Le
dimanche 13 août 1961 un jeune homme belge nommé Jason Butternut se
trouvait en vacances chez son correspondant anglais dans l'île de
Jersey. Tous deux étaient alors âgé de 18 ans.
Le
hasard permit ce jour-là à Jason d'accomplir un de ses rêves de gosses
et de se découvrir une vocation pour plus tard. En effet on était rendu à
la date, annuelle et rituelle, du critérium cycliste de Saint-Helier.
Cette
épreuve sportive consiste en un circuit en boucle de 13 kilomètres
autour de la ville portuaire que les coureurs doivent accomplir treize
fois.
Parmi
les participants à cette course il y avait Rik Van Looy, un champion
cycliste populaire pour lequel Jason avait une adoration certaine. Il
allait enfin le voir courir "en vrai".
Le
correspondant de Jason s'appelait Justin Podium mais cela n’a pas
d'importance dans notre récit. Greg Lestrade eût pu convenir aussi.
Justin et Jason avaient pris place sur le trottoir parmi d’autre
amateurs de vélo afin de voir passer le peloton et d'encourager les rois
de la petite reine. Jason n'avait d’yeux que pour Rik Van Looy et
Justin, quant à lui, en véritable looser, il encourageait l'équipe locale,
les Jersey black devils, dont le maillot était de couleur noire.
Dès
le premier tour il y eut une échappée. L'espagnol Federico Bahamontes,
cherchant la montagne – il ne la trouverait jamais, Jersey étant une île
relativement plate par rapport aux Pyrénées -, avait pris quelques 200
mètres d'avance au peloton.
Au
deuxième passage Justin remarqua l'absence, dans le peloton ou à
l’arrière de celui-ci, du coureur Wargrave, le capitaine des Blacks
devils. Peut-être avait-il été victime d'une crevaison et été distancé ?
Parfois ont fait ce qu'on peut et le pneu peut peu. Mais bientôt un
motard précédent la voiture-balai laissa planer un premier mystère sur
la course. Wargrave aurait abandonné au bout de même pas 20 kilomètres
et serait monté à l'intérieur du véhicule de ramassage des lâchés en
perdition ? Quand même pas ?
Au
troisième tour le peloton passa groupé, Bahamontès, déçu par la morne
plaine, ayant été repris après une chasse terrible d'André Darrigade.

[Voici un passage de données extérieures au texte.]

-- ==== Sys2Proof/Laws/Memory.lean ====
section
/-! SUPPORT. The laws of PBUF: read after write, and the canonical form that every write keeps. -/

namespace Sys2Proof.Machine

@[simp] theorem Memory.get?_nil (x : Nat) : Memory.get? [] x = none := rfl

@[simp] theorem Memory.wf_nil : Memory.wf [] = true := rfl

/-- The reset state's PBUF has the canonical form. -/
theorem State.reset_pbuf_wf : State.reset.ddc.pbuf.wf = true := rfl

@[simp] theorem Memory.get?_set_same (m : Memory) (x : Nat) (v : Byte) : (m.set x v).get? x = some v := by
  induction m with
  | nil => simp [Memory.set, Memory.get?]
  | cons c m ih =>
    obtain ⟨a, b⟩ := c
    simp only [Memory.set]
    split
    · simp [Memory.get?]
    · split
      · simp [Memory.get?, *]
      · simp [Memory.get?, *]

theorem Memory.get?_set_other (m : Memory) {x y : Nat} (v : Byte) (h : y ≠ x) : (m.set x v).get? y = m.get? y := by
  induction m with
  | nil => simp [Memory.set, Memory.get?, h]
  | cons c m ih =>
    obtain ⟨a, b⟩ := c
    simp only [Memory.set]
    split
    · simp [Memory.get?, h]
    · split
      · simp_all [Memory.get?]
      · simp [Memory.get?, ih]

theorem Memory.risesAbove_mono {n k : Nat} {m : Memory} (hk : k ≤ n) (h : Memory.risesAbove n m = true) :
    Memory.risesAbove k m = true := by
  cases m with
  | nil => rfl
  | cons c m =>
    simp only [Memory.risesAbove, Bool.and_eq_true, decide_eq_true_eq] at h ⊢
    exact ⟨by omega, h.2⟩

theorem Memory.risesAbove_set {m : Memory} {n x : Nat} (v : Byte) (hx : n ≤ x) (h : Memory.risesAbove n m = true) :
    Memory.risesAbove n (m.set x v) = true := by
  induction m generalizing n with
  | nil => simp [Memory.set, Memory.risesAbove, hx]
  | cons c m ih =>
    obtain ⟨a, b⟩ := c
    simp only [Memory.risesAbove, Bool.and_eq_true, decide_eq_true_eq] at h
    simp only [Memory.set]
    split
    · simp only [Memory.risesAbove, Bool.and_eq_true, decide_eq_true_eq]
      exact ⟨hx, by omega, h.2⟩
    · split
      · simp only [Memory.risesAbove, Bool.and_eq_true, decide_eq_true_eq]
        exact h
      · simp only [Memory.risesAbove, Bool.and_eq_true, decide_eq_true_eq]
        exact ⟨h.1, ih (by omega) h.2⟩

theorem Memory.all_set {m : Memory} {x : Nat} (v : Byte) (q : Host.Cell → Bool) (hx : q (x, v) = true)
    (h : m.all q = true) : (m.set x v).all q = true := by
  induction m with
  | nil => simpa [Memory.set] using hx
  | cons c m ih =>
    obtain ⟨a, b⟩ := c
    simp only [List.all_cons, Bool.and_eq_true] at h
    simp only [Memory.set]
    split
    · simp [hx, h.1, h.2]
    · split
      · next ha => subst ha; simp [hx, h.2]
      · simp [h.1, ih h.2]

/-- A write at an address of PBUF keeps the canonical form. -/
theorem Memory.wf_set {m : Memory} {x : Nat} (v : Byte) (hx : x < pbufBytes) (h : m.wf = true) :
    (m.set x v).wf = true := by
  simp only [Memory.wf, Bool.and_eq_true] at h ⊢
  exact ⟨Memory.risesAbove_set v (Nat.zero_le x) h.1, Memory.all_set v _ (by simpa using hx) h.2⟩

theorem Memory.get?_below {m : Memory} {n x : Nat} (h : Memory.risesAbove n m = true) (hx : x < n) :
    m.get? x = none := by
  induction m generalizing n with
  | nil => rfl
  | cons c m ih =>
    obtain ⟨a, b⟩ := c
    simp only [Memory.risesAbove, Bool.and_eq_true, decide_eq_true_eq] at h
    rw [Memory.get?, if_neg (by omega)]
    exact ih h.2 (by omega)

theorem Memory.ext_of_risesAbove {m k : Memory} {n : Nat} (hm : Memory.risesAbove n m = true)
    (hk : Memory.risesAbove n k = true) (h : ∀ x, m.get? x = k.get? x) : m = k := by
  induction m generalizing k n with
  | nil =>
    cases k with
    | nil => rfl
    | cons c k => have := h c.1; simp [Memory.get?] at this
  | cons c m ih =>
    obtain ⟨a, b⟩ := c
    cases k with
    | nil => have := h a; simp [Memory.get?] at this
    | cons e k =>
      obtain ⟨a', b'⟩ := e
      simp only [Memory.risesAbove, Bool.and_eq_true, decide_eq_true_eq] at hm hk
      have hab : a = a' := by
        rcases Nat.lt_trichotomy a a' with hlt | heq | hgt
        · have := h a
          rw [Memory.get?, if_pos rfl, Memory.get?, if_neg (by omega), Memory.get?_below hk.2 (by omega)] at this
          cases this
        · exact heq
        · have := h a'
          rw [Memory.get?, if_neg (by omega), Memory.get?_below hm.2 (by omega), Memory.get?, if_pos rfl] at this
          cases this
      subst hab
      have hb : b = b' := by simpa [Memory.get?] using h a
      subst hb
      congr 1
      refine ih hm.2 hk.2 fun x => ?_
      by_cases hx : x = a
      · subst hx
        rw [Memory.get?_below hm.2 (by omega), Memory.get?_below hk.2 (by omega)]
      · simpa [Memory.get?, hx] using h x

/-- In canonical form, memories that hold the same bytes are the same list. -/
theorem Memory.ext {m k : Memory} (hm : m.wf = true) (hk : k.wf = true) (h : ∀ x, m.get? x = k.get? x) : m = k := by
  simp only [Memory.wf, Bool.and_eq_true] at hm hk
  exact Memory.ext_of_risesAbove hm.1 hk.1 h

/-- What a PBUF write can do: in range it sets that byte alone, out of range it faults. -/
theorem pbufWrite_cases (d : Ddc) (i : Nat) (v : Byte) :
    (i < pbufBytes ∧ pbufWrite d i v = .ok { d with pbuf := d.pbuf.set i v }) ∨
      (pbufBytes ≤ i ∧ pbufWrite d i v = .error .pbufOutOfRange) := by
  unfold pbufWrite
  split
  · exact .inl ⟨‹_›, rfl⟩
  · exact .inr ⟨by omega, rfl⟩

/-- Reading back a byte that was set gives it. -/
theorem pbufRead_set_same (d : Ddc) (i : Nat) (v : Byte) : pbufRead { d with pbuf := d.pbuf.set i v } i = v := by
  simp [pbufRead]

/-- Setting a byte leaves every other byte as it reads. -/
theorem pbufRead_set_other (d : Ddc) {i a : Nat} (v : Byte) (h : a ≠ i) :
    pbufRead { d with pbuf := d.pbuf.set i v } a = pbufRead d a := by
  simp [pbufRead, Memory.get?_set_other _ _ h]

end Sys2Proof.Machine
end

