-- ==== Sys2Proof/Laws/PerInstr.lean ====
section
/-! SUPPORT. Statements made for every instruction, one lemma per constructor. -/

namespace Sys2Proof.Laws.SelectorFields

/-- The selector of an instruction's bus access has WE = 0 for a read and 1 for a write, and the index of a register
(30_encoding.md R55; 10_state.md section 3); a read presents no data. -/
def Statement (i : Instr) : Prop :=
  (encode i).we = !i.isRead ∧ (portOf (encode i).idx).index = (encode i).idx ∧ (i.isRead = true → (encode i).data = 0#32)

theorem rdCmd : Statement .rdCmd := ⟨rd_we _, index_portOf _, fun _ => rfl⟩
theorem rdDim : Statement .rdDim := ⟨rd_we _, index_portOf _, fun _ => rfl⟩
theorem rdStatus : Statement .rdStatus := ⟨rd_we _, index_portOf _, fun _ => rfl⟩
theorem rdInData : Statement .rdInData := ⟨rd_we _, index_portOf _, fun _ => rfl⟩
theorem rdOutData : Statement .rdOutData := ⟨rd_we _, index_portOf _, fun _ => rfl⟩
theorem rdRunCount : Statement .rdRunCount := ⟨rd_we _, index_portOf _, fun _ => rfl⟩
theorem rdOutLen : Statement .rdOutLen := ⟨rd_we _, index_portOf _, fun _ => rfl⟩
theorem rdRsv : Statement .rdRsv := ⟨rd_we _, index_portOf _, fun _ => rfl⟩
theorem wrCmd (d : Word) : Statement (.wrCmd d) := ⟨wr_we _ _, index_portOf _, fun h => by cases h⟩
theorem wrDim (d : Word) : Statement (.wrDim d) := ⟨wr_we _ _, index_portOf _, fun h => by cases h⟩
theorem wrStatus (d : Word) : Statement (.wrStatus d) := ⟨wr_we _ _, index_portOf _, fun h => by cases h⟩
theorem wrInData (d : Word) : Statement (.wrInData d) := ⟨wr_we _ _, index_portOf _, fun h => by cases h⟩
theorem wrOutData (d : Word) : Statement (.wrOutData d) := ⟨wr_we _ _, index_portOf _, fun h => by cases h⟩
theorem wrRunCount (d : Word) : Statement (.wrRunCount d) := ⟨wr_we _ _, index_portOf _, fun h => by cases h⟩
theorem wrOutLen (d : Word) : Statement (.wrOutLen d) := ⟨wr_we _ _, index_portOf _, fun h => by cases h⟩
theorem wrRsv (d : Word) : Statement (.wrRsv d) := ⟨wr_we _ _, index_portOf _, fun h => by cases h⟩
theorem enc : Statement .enc := ⟨wr_we _ _, index_portOf _, fun h => by cases h⟩
theorem encRle : Statement .encRle := ⟨wr_we _ _, index_portOf _, fun h => by cases h⟩
theorem rle : Statement .rle := ⟨wr_we _ _, index_portOf _, fun h => by cases h⟩

end Sys2Proof.Laws.SelectorFields
end

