/-- An enabled ENGINE step is taken, and what it leaves has the invariant. -/
theorem engineAct_inv {depth : Nat} {d : Ddc} (hi : d.Inv depth) (hen : engineEnabled depth d = true) :
    ∃ e, engineAct d = .ok e ∧ e.Inv depth := by
  rcases engineAct_cases hen with ⟨hp, hb, e⟩ | ⟨hp, hb, e⟩ | ⟨hp, hq, e⟩ <;> rw [e]
  · exact ⟨_, rfl, countBit_inv hi hp hb⟩
  · exact ⟨_, rfl, countEnd_inv hi hp hb⟩
  · exact emitByte_inv hi hp hq

end Sys2Proof.Machine
end

section
/-! Every step answers and keeps the invariant. -/

namespace Sys2Proof.Machine

/-- Every access but an IN_DATA write answers a next state in any state, and an IN_DATA write does with the invariant. -/
theorem exec_answers {depth : Nat} (i : Instr) {s : State} (hi : s.Inv depth) : ∃ t, exec i s = .next t := by
  cases i
  case wrInData w =>
    obtain ⟨e, he, -⟩ := inDataWrite_inv w hi
    exact ⟨_, congrArg s.after he⟩
  all_goals exact ⟨_, rfl⟩

theorem exec_inv {depth : Nat} {i : Instr} {s t : State} (hi : s.Inv depth) (h : exec i s = .next t) : t.Inv depth := by
  have hi : s.ddc.Inv depth := hi
  rw [State.Inv]
  rcases exec_ddc_cases h with e | ⟨-, e⟩ | ⟨w, -, e⟩ | ⟨w, -, e⟩ | ⟨w, -, e⟩ | ⟨w, -, e⟩
  · rw [e]; exact hi
  · rw [e]
    have hq : s.ddc.outq.tail.length ≤ depth := by
      rw [List.length_tail]; exact (Nat.sub_le _ _).trans hi.outqFits
    exact hi.of_sameCommand rfl hi.errLegal hq hi.busyNotDone
  · rw [e]; exact hi.of_sameCommand rfl hi.errLegal hi.outqFits hi.busyNotDone
  · rw [e]; exact clearStatus_inv w hi
  · obtain ⟨d, hd, hinv⟩ := inDataWrite_inv w hi
    rw [e] at hd
    rwa [Except.ok.inj hd]
  · rw [e]; exact cmdWrite_inv w hi

theorem engineTurn_inv {depth : Nat} {s : State} (hi : s.Inv depth) :
    ∃ t, engineTurn depth s = .next t ∧ t.Inv depth := by
  rcases engineTurn_cases depth s with ⟨-, e⟩ | ⟨hen, e⟩ <;> rw [e]
  · exact ⟨s, rfl, hi⟩
  · obtain ⟨d, hd, hinv⟩ := engineAct_inv hi hen
    rw [hd]
    exact ⟨_, rfl, hinv⟩

/-- Settles O43, by the agent that moves. -/
theorem everyStepAnswersAndKeepsTheInvariant : Obligations.EveryStepAnswersAndKeepsTheInvariant := by
  intro depth s hi
  obtain ⟨hddc, -, -⟩ := nextTurn_keeps depth s
  have hi' : (nextTurn depth s).2.Inv depth := by rw [State.Inv, hddc]; exact hi
  rcases stepAt_cases depth s with ⟨a, rest, -, -, e⟩ | ⟨-, -, e⟩ | ⟨-, e⟩ | ⟨-, e⟩ <;> rw [e]
  · have hi'' : ({ (nextTurn depth s).2 with bus := rest } : State).Inv depth := hi'
    obtain ⟨t, ht⟩ := exec_answers (decode a) hi''
    exact ⟨t, ht, exec_inv hi'' ht⟩
  · exact ⟨_, rfl, hi'⟩
  · exact engineTurn_inv hi'
  · exact ⟨_, rfl, Ddc.inv_reset depth _⟩

/-- A step keeps the invariant. -/
theorem stepAt_inv {depth : Nat} {s t : State} (hi : s.Inv depth) (h : stepAt depth s = .next t) : t.Inv depth := by
  obtain ⟨t', ht', hinv⟩ := everyStepAnswersAndKeepsTheInvariant depth s hi
  rw [h] at ht'
  cases ht'
  exact hinv

end Sys2Proof.Machine
end

section
/-! R79, R89: the output sequence of a command. -/

namespace Sys2Proof.Machine

/-- The output of the command in progress: a Frame for ENC, and that Frame's RunStream for ENC_RLE and RLE. -/
def Ddc.output (d : Ddc) : List Byte :=
  if d.opc = .enc then d.curW :: d.curH :: d.payload else runStream d.curW d.curH d.payload

theorem Ddc.output_enc {d : Ddc} (h : d.opc = .enc) : d.output = d.curW :: d.curH :: d.payload := if_pos h

theorem Ddc.output_not_enc {d : Ddc} (h : d.opc ≠ .enc) : d.output = runStream d.curW d.curH d.payload := if_neg h

/-- In EMIT, OSEQ is the command's output: RUN_COUNT is the number of runs (41_output_stream.md R79). -/
theorem Ddc.Inv.oseq_eq_output {depth : Nat} {d : Ddc} (hi : d.Inv depth) (hp : d.phase = .emit) :
    oseq d = d.output := by
  by_cases ho : d.opc = .enc
  · rw [oseq_enc ho, Ddc.output_enc ho]
  · have hcount : d.runCount = BitVec.ofNat 32 (runs (bits d.payload)).length := by
      rw [← hi.emittingRuns hp ho, BitVec.ofNat_toNat, BitVec.setWidth_eq]
    rw [oseq_not_enc ho, Ddc.output_not_enc ho, runStream, hcount]

/-- The four bytes of a run count weigh what the count is (00_scope.md R15). -/
theorem be32_weight (c : Word) :
    (c.extractLsb' 24 8).toNat * 2 ^ 24 + (c.extractLsb' 16 8).toNat * 2 ^ 16 + (c.extractLsb' 8 8).toNat * 2 ^ 8
      + (c.extractLsb' 0 8).toNat = c.toNat := by
  have hc := c.isLt
  simp only [BitVec.extractLsb'_toNat, Nat.shiftRight_eq_div_pow]
  omega

/-- Settles O34: for the runs, OSEQ is the RunStream of the Frame, read off field by field. -/
theorem outputSequenceIsAFrameOrARunStream : Obligations.OutputSequenceIsAFrameOrARunStream := by
  intro depth d hi hp
  refine ⟨(hi.emitting hp).1, oseq_enc, fun hop => ?_⟩
  have ho : d.opc ≠ .enc := by rcases hop with h | h <;> rw [h] <;> nofun
  have hseq := oseq_not_enc ho
  refine ⟨?stream, by rw [hseq]; rfl, by rw [hseq]; rfl, _, _, _, _, by rw [hseq]; rfl, ?count⟩
  case stream => rw [hi.oseq_eq_output hp, Ddc.output_not_enc ho]; rfl
  case count => rw [be32_weight]; exact hi.emittingRuns hp ho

Mais cette fois chez les Black devils c’est Claythorne qui manquait à
l'appel.
Au quatrième tour, Brent était aux abonnés absents.
Au
cinquième, plus de nouvelles de Mc Arthur. Où avait on mis son corps ?
Justin attira l'attention de Jason sur ce phénomène d'évaporation, sans
doute irrégulière bien que régulière, de l'équipe de Jersey.
-
Oui, c’est bizarre, convint Jason, mais en attendant l'équipe belge est
aux avants-postes. M'étonnerait pas qu'elle tue la course pour que ça
se termine en victoire au sprint de Rik Van Looy !
Au sixième tour du circuit exit le nommé Lombard. Arrêté dans une pizzeria ?
Au septième tour plus d'Armstrong ! Expédié dans la Lune ?
Au huitième, plus de nouvelles de Marston.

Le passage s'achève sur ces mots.